### Data excerpts
-- ==== Sys2Proof/WellFormed.lean ====
section
/-! DEFINITION. Which commands are legal on a machine of given parameters.
The operand types already bound every field to its bits; what is left is the one range check of 30_encoding.md R82. -/

namespace Sys2Proof

/-- The OFF operand of a command that has one: BUFRD, CRD, CWR, EWR, ERD (`has_off` of 30_encoding.md R86). -/
def Instr.offset : Instr → Option (BitVec 16)
  | .init => none
  | .start => none
  | .stop => none
  | .wdrain _ => none
  | .reconf _ _ => none
  | .stat _ => none
  | .bufrd _ _ _ off => some off
  | .take _ => none
  | .done => none
  | .crd _ off => some off
  | .cwr _ off _ => some off
  | .evt _ => none
  | .ewr _ _ off _ => some off
  | .erd _ _ off => some off

/-- A command is well formed when its OFF, if it has one, is below P_NS (30_encoding.md R82, R83 item 4). -/
def Instr.wf (c : Config) (i : Instr) : Bool :=
  match i.offset with
  | none => true
  | some off => decide (off.toNat < c.ns)

end Sys2Proof
end

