-- ==== Sys2Proof/Machine/Processor.lean ====
section
/-! DEFINITION. The processor family: DONE, CRD, CWR (42_processor.md). -/

namespace Sys2Proof.Machine

/-- DONE (42_processor.md R135). -/
def execDone (s : State) : Result :=
  if !s.held.valid then .next (respond .done .invalidState 0#32 s)
  else
    .next (respond .done .ok 0#32
      { s with
        drainDone := s.drainDone || (s.held.final && s.state == .draining)
        held := { s.held with valid := false } })

/-- CRD (42_processor.md R136): the half is HELD.IDX, never an operand (20_memory.md R53). -/
def execCrd (ch : Channel) (off : BitVec 16) (s : State) : Result :=
  if !offInRange s.cfg off then .next (respond (.crd ch off) .illegal 0#32 s)
  else if !s.held.valid then .next (respond (.crd ch off) .invalidState 0#32 s)
  else if s.held.ovr then .next (raiseFault .mf1 s)
  else .next (respondRead (.crd ch off) .input ch s.held.idx off s)

/-- CWR (42_processor.md R137): the half is HELD.IDX, never an operand (20_memory.md R53). -/
def execCwr (ch : Channel) (off : BitVec 16) (dw : Word) (s : State) : Result :=
  if !offInRange s.cfg off then .next (respond (.cwr ch off dw) .illegal 0#32 s)
  else if !s.held.valid then .next (respond (.cwr ch off dw) .invalidState 0#32 s)
  else if s.held.ovr then .next (raiseFault .mf1 s)
  else .next (respond (.cwr ch off dw) .ok 0#32 (bufWrite .output ch s.held.idx off dw s))

end Sys2Proof.Machine
end

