/-- A word the loop wants to read is new, and inside the block. -/
theorem LoopAgent.WithinLoop.after_read {a : LoopAgent} {c : Config} (h : a.WithinLoop c) (hp : a.phase = .read) {ch : Channel}
    {off : BitVec 16} (hw : a.wantsRead c ch off = true) (next : LoopPhase) : (a.see c ch off next).WithinLoop c := by
  rcases a.see_cases c ch off next with ⟨_, hsee⟩ | ⟨hmore, hsee⟩ <;> rw [hsee]
  · exact begin_withinLoop next c
  obtain ⟨hnodup, hblock⟩ := h.reads hp
  have hnew : (ch, off) ∉ a.seen := by
    simp only [wantsRead, Bool.and_eq_true, Bool.not_eq_true', List.contains_eq_mem, decide_eq_false_iff_not] at hw
    exact hw.2
  have hlen := h.notDone
  refine ⟨by simp only [List.length_cons]; omega, fun _ => ⟨?_, ?_⟩, fun hwrite => ?_⟩
  · exact List.nodup_cons.mpr ⟨hnew, hnodup⟩
  · exact List.forall_mem_cons.mpr ⟨wantsRead_lt hw, hblock⟩
  · cases hp.symm.trans hwrite

theorem eq_otherChannel {ch first : Channel} (h : ch ≠ first) : ch = otherChannel first := by
  cases ch <;> cases first <;> first | rfl | exact absurd rfl h

/-- An offset inside the block survives its 16-bit operand. -/
theorem toNat_ofNat_offset {c : Config} {n : Nat} (h : n < c.ns) : (BitVec.ofNat 16 n).toNat = n := by
  rw [BitVec.toNat_ofNat]
  exact Nat.mod_eq_of_lt (lt_of_lt_of_le h (ns_le c))

/-- The first half of a write loop is the channel that began it. -/
theorem writeLoopWord_of_lt {c : Config} {k : Nat} (h : k < c.ns) (first : Channel) :
    writeLoopWord c first k = (first, BitVec.ofNat 16 k) := if_pos h

/-- The second half of a write loop is the other channel. -/
theorem writeLoopWord_of_ge {c : Config} {k : Nat} (h : c.ns ≤ k) (first : Channel) :
    writeLoopWord c first k = (otherChannel first, BitVec.ofNat 16 (k - c.ns)) := if_neg (by omega)

/-- After a word before its channel's last the loop wants the channel's next word. -/
theorem LoopAgent.wantsWrite_same_channel {a : LoopAgent} {c : Config} {last ch : Channel} {n : Nat} {off : BitVec 16}
    {seen : List (Channel × BitVec 16)} (hs : a.seen = (last, BitVec.ofNat 16 n) :: seen) (hn : n + 1 < c.ns)
    (hw : a.wantsWrite c ch off = true) : (ch, off) = (last, BitVec.ofNat 16 (n + 1)) := by
  simp only [wantsWrite, hs, toNat_ofNat_offset (Nat.lt_of_succ_lt hn), if_pos hn, Bool.and_eq_true, beq_iff_eq] at hw
  obtain ⟨hch, hoff⟩ := hw
  rw [hch, ← hoff, BitVec.ofNat_toNat, BitVec.setWidth_eq]

/-- After a channel's last word the loop wants the other channel's first word. -/
theorem LoopAgent.wantsWrite_other_channel {a : LoopAgent} {c : Config} {last ch : Channel} {n : Nat} {off : BitVec 16}
    {seen : List (Channel × BitVec 16)} (hs : a.seen = (last, BitVec.ofNat 16 n) :: seen) (hn : n + 1 = c.ns)
    (hw : a.wantsWrite c ch off = true) : (ch, off) = (otherChannel last, 0#16) := by
  simp only [wantsWrite, hs, toNat_ofNat_offset (show n < c.ns by omega), if_neg hn.not_lt, Bool.and_eq_true, beq_iff_eq,
    bne_iff_ne] at hw
  obtain ⟨hch, hoff⟩ := hw
  rw [eq_otherChannel hch, hoff]
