/-- The header an Afsin request arrives with: its sequence number, whether AUTH is set and the tag it carries (R429). -/
structure AfsHead where
  seq : Word
  auth : Bool
  tag : BitVec 128
  deriving DecidableEq, Repr

/-- Where an array test finds a failure (R291 to R293): Zenith, a Bank with its Anvil, or a Wisp. -/
inductive ArrayLoc where
  | zenith
  | bank (bank : BankId)
  | wisp (bank : BankId) (pos : Pos)
  deriving DecidableEq, Repr

/-- A failure that an array self-test finds: where, the array code, the row (none for the known products of an Anvil or the CRC
vectors of a Wisp), whether the repeated test would fail with a repair applied, and for a tier-1 slice the spare rows on BK_SREP_SPARES
(R290 to R292, R511). -/
structure ArrayFail where
  loc : ArrayLoc
  array : BitVec 7
  row : Option (BitVec 16)
  retestFails : Bool
  slicePort : BitVec 4
  deriving DecidableEq, Repr

/-- The identification of the ledger module that answers: its JEDEC ID, the density that its SFDP tables report, as log2 of bits,
and its unique ID (R413); and what it holds, where it was exchanged for another since the last start (R422). -/
structure ModuleId where
  jedec : BitVec 24
  density : BitVec 8
  uid : DWord
  content : Option Machine.ModuleContent
  deriving DecidableEq, Repr

/-- The commands. -/
inductive Instr where
  -- Frame and time
  | tick (inp : TickIn)
  | seedPeriod
  | zclkMeasure (khz : BitVec 21)
  | zclkChange (khz : BitVec 21)
  | coreClockRestart (bank : BankId) (pos : Pos) (restart : ClockRestart)
  | launchArm (p : Path)
  | launchCancel (p : Path) (entry : Fin 8)
  | gstop
  | stopCaptureDone (bank : BankId) (reads : List CapRead)
  | gresume
  | sigcap
  | ctrsnap
  | timeSnap (p : Path) (zc : Zc)
  | seedRead (p : Path)
  -- Check words
  | commandTap (bank : BankId) (pos : Pos) (cmd : Cmd)
  | carriedStore (bank : BankId) (pos : Pos) (addr : Addr) (data : List Byte)
  | checkWordWrite (bank : BankId) (pos : Pos)
  | carriedLoad (bank : BankId) (pos : Pos) (addr : Addr) (data : List Byte)
  | cwOutcomeAccept
  -- Anvil
  | candidatePresent (bank : BankId) (pos : Pos)
  | descriptorAccept (bank : BankId)
  | operandFetch (bank : BankId) (chan : Chan)
  | slot (bank : BankId)
  | submit (p : Path) (bank : BankId)
  | verdictAccept
  -- Contexts and the commit horizon
  | endStep (p : Path) (bank : BankId) (epoch : Bool) (ctx : CtxId)
  | levelChangeApply (ctx : CtxId)
  | create (p : Path)
  | setlvl (p : Path)
  | teardown (p : Path)
  | drainComplete (ctx : CtxId)
  | coolingExpire (ctx : CtxId)
  | epochCounted (ctx : CtxId) (epoch : Word)
  | epochSettle (ctx : CtxId)
  | tokenEmit
  | swIssue (ctx : CtxId)
  | nochkTransfer (ctx : CtxId) (epoch8 : BitVec 8)
  | provisionalNotice (peer : BitVec 16) (tag : BitVec 48) (link : Fin 16)
  | helloReceive (link : Fin 16) (msg : List Byte) (now : Zc)
  | commitReceive (link : Fin 16) (msg : List Byte)
  | retractReceive (link : Fin 16) (msg : List Byte)
  | exposeReceive (link : Fin 16) (msg : List Byte)
  | periodicHello
  | linkTrained (link : Fin 16) (width : Fin 65)
  | linkDown (link : Fin 16)
  | peerIdValid (id : BitVec 16)
  | tokenRefresh
  | entryExpire (peer : BitVec 16) (ctx : CtxId) (incarn : BitVec 16) (epoch8 : BitVec 8)
  | replayWaitExpire (ctx : CtxId) (step : Word)
  | resume (p : Path)
  | ccAnswerDone (p : Path) (bank : BankId) (ticket : BitVec 16)
  | ccAnswerNofit (p : Path) (bank : BankId) (ticket : BitVec 16)
  -- Unit health and field tests
  | testDue (u : UnitId)
  | graceExpire (u : UnitId)
  | hazeClearAge (u : UnitId)
  | dawnAgeQualify (u : UnitId)
  | ceWindowRestart
  | testLaunch (bank : BankId) (pos : Pos)
  | stashSaveDone (bank : BankId) (pos : Pos)
  | testDone (bank : BankId) (pos : Pos) (ended : Bool)
  | testLimit (bank : BankId) (pos : Pos)
  | restoreDone (bank : BankId) (pos : Pos) (upsetsA upsetsB : List (Nat × Byte))
  | remapApply (bank : BankId) (logical : Logical)
  | take (p : Path) (bank : BankId)
  | testReqStart (p : Path)
  | testReqCancel (p : Path)
  | onDemandExpire
  | uhtRead (p : Path)
  | uhtSet (p : Path)
  -- Pattern packages
  | install (p : Path)
  | packageCheckDone
  | rebcast (p : Path)
  | patSlotWriteDone (ok : Bool)
  | packetReceive (bank : BankId) (pos : Pos) (packet : Received)
  | imageCheckDone (bank : BankId) (pos : Pos)
  | broadcastTailEnd (bank : BankId)
  | lateRepair (bank : BankId) (pos : Pos)
  | retryRound
  -- Shutdown
  | shutdown (p : Path)
  | sdCancel (p : Path)
  | quiesceEnd
  | quiesceLimit
  | checkpointEnd (ok : Bool)
  | arrayTestEnd (failures : List ArrayFail)
  | coreTestGroupEnd (bank : BankId)
  | fuseEntryDone (bank : BankId) (ok : Bool)
  | certDone (ok : Bool)
  | sdLimitExpire
  -- Thermal
  | thermalUpdate
  | stopFramesExpire
  -- Hangs and recovery
  | hangDetect (ctx : CtxId)
  | captureEnd (incident : Word) (reads : List (BankId × CapRead))
  | recover (p : Path)
  | rcDone (ticket : BitVec 16)
  | rcFail (ticket : BitVec 16)
  | recovLimitExpire (ticket : BitVec 16)
  | suppressionEnd (incident : Word)
  | anvReset (p : Path) (bank : BitVec 8)
  | anvilNoProgress (bank : BankId)
  | anvilResetDone (bank : BankId) (pass : Bool)
  | anvRstLimitExpire (bank : BankId)
  | bankReset (p : Path) (bank : BitVec 8)
  | bankSummaryMissing (bank : BankId)
  | bankResetEnd (bank : BankId)
  | bankRstLimitExpire (bank : BankId)
  | kick (p : Path)
  | watchdogExpire
  -- Records and the journal
  | bankRecordAccept (bank : BankId) (zc : Zc)
  | journalAppend (zc : Zc)
  | journalEntryDurable
  | sectorErase
  | agesCheckpoint
  | recRdWrite (p : Path) (bank : BankId) (value : Word)
  | recFreeze (p : Path) (bank : BankId) (value : Word)
  | recFreezeExpire (bank : BankId)
  | wsRecFreeze (p : Path) (bank : BankId) (pos : Pos) (value : Word)
  | wsRecFreezeExpire (bank : BankId) (pos : Pos)
  | recClrArm (p : Path) (zc : Zc)
  | recClrClear (p : Path) (zc : Zc)
  | recW0Read (p : Path) (bank : BankId)
  | recW7Read (p : Path) (bank : BankId)
  | jnlSeqSnap (p : Path)
  -- Debug and profiling
  | counterSample (stream : Fin 8) (bank : BankId)
  | syncWaitEnd (bank : BankId) (pos : Pos) (clocks : Word) (target : Word) (zc : Zc)
  | commandOffer (bank : BankId) (tag : CmdTag)
  | contextHalted (ctx : CtxId)
  | continueHit (p : Path) (ctx : CtxId)
  | continueAll (p : Path)
  | dumpArm (p : Path) (entry : Fin 4)
  | dumpCancel (p : Path) (entry : Fin 4)
  | dumpCopyDone (entry : Fin 4)
  | graph (p : Path)
  | graphDone
  | counterRead (p : Path) (bank : BankId) (pos : Pos)
  | extremeRead (p : Path) (bank : BankId) (pos : Pos)
  -- Keys, alarms, ledger, Afsin
  | drbgReseed (healthy : Bool)
  | exportCmd (p : Path)
  | importApply
  | vglitch
  | cglitch
  | tamper
  | debugChallenge
  | debugUnlock (signature : BitVec 768)
  | entdaa (addr : BitVec 7)
  | setdasa (addr : BitVec 7)
  | setEndpointId (eid : BitVec 8)
  | getEndpointId
  | getMctpVersionSupport
  | getMessageTypeSupport
  | getVendorDefinedMessageSupport
  | getId (seq : Word)
  | sessionOpen (seq : Word) (pubKey : BitVec 776) (nonce : BitVec 256) (signature : BitVec 768)
  | sessionClose (h : AfsHead)
  | sessionTimeout
  | noticeAck (h : AfsHead) (ackSeq : Word)
  | noticeReoffer
  | regRead (h : AfsHead) (space : BitVec 8) (addr : Word)
  | regWrite (h : AfsHead) (space : BitVec 8) (addr value : Word)
  | unitSet (h : AfsHead) (u : UnitId) (state : BitVec 3) (reason : BitVec 8)
  | testReq (h : AfsHead) (sel count : Word)
  | patFragment (h : AfsHead) (offset : Word) (data : List Byte)
  | patCommit (h : AfsHead) (length : Word)
  | afsinShutdown (h : AfsHead)
  | recClear (h : AfsHead) (bank : BitVec 8)
  | afsinExport (h : AfsHead)
  | importFragment (h : AfsHead) (offset : Word) (data : List Byte)
  | importCommit (h : AfsHead) (length : Word)
  | format (h : AfsHead)
  | alarmClear (h : AfsHead)
  -- Start
  | odtResetRelease
  | startSelftestDone (failures : List ArrayFail) (module : Option ModuleId)
  | imageReadDone (image : List Byte)
  | journalReplayDone (bad : Option DWord) (readError : Bool)
  | hostCoresUp
  | hostwaitExpire
  | startupTestsDone
  -- Storage protection and scrub
  | pageDecodeDone (page : PageRef)
  | patrol
  | patrolNow (p : Path)
  | hostMemoryReport (ue consumed scrub : Bool) (loc : HostLoc)
  | hmrDropCount (n : BitVec 16)
  | scrubStart (p : Path)
  | scrubCancel (p : Path)
  | scrubDone
  -- Register interface
  | registerWrite (p : Path) (offset : BitVec 16) (value : Word) (byteEnables : BitVec 4)
  | indDataRead (p : Path)
  | indDataWrite (p : Path) (value : Word)
  | bitAliasWrite (bank : BankId) (addr : BitVec 21) (value : Word)
  | accumulatorRead (p : Path)
  | mailboxLastRead (p : Path) (offset : BitVec 16)
  -- Ports and pins
  | hostCoreReset (bank : BankId) (pos : Pos)
  | coreSupplyLoss (bank : BankId) (pos : Pos)
  | parkRequest (bank : BankId) (pos : Pos)
  | parkRelease (bank : BankId) (pos : Pos)
  | odtResetAssert
  | odtPwrOkFall
  | aonPor
  | packageSlotReadDone (bytes : List Byte)
  | exportDone
  deriving DecidableEq, Repr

### Task instructions
With the line that has "vectors of a" as the first and the line that has "retestFails : Bool" as the last, repeat exactly that run of lines above and no more.

### Output for this task
vectors of a Wisp), whether the repeated test would fail with a repair applied, and for a tier-1 slice the spare rows on BK_SREP_SPARES
(R290 to R292, R511). -/
structure ArrayFail where
  loc : ArrayLoc
  array : BitVec 7
  row : Option (BitVec 16)
  retestFails : Bool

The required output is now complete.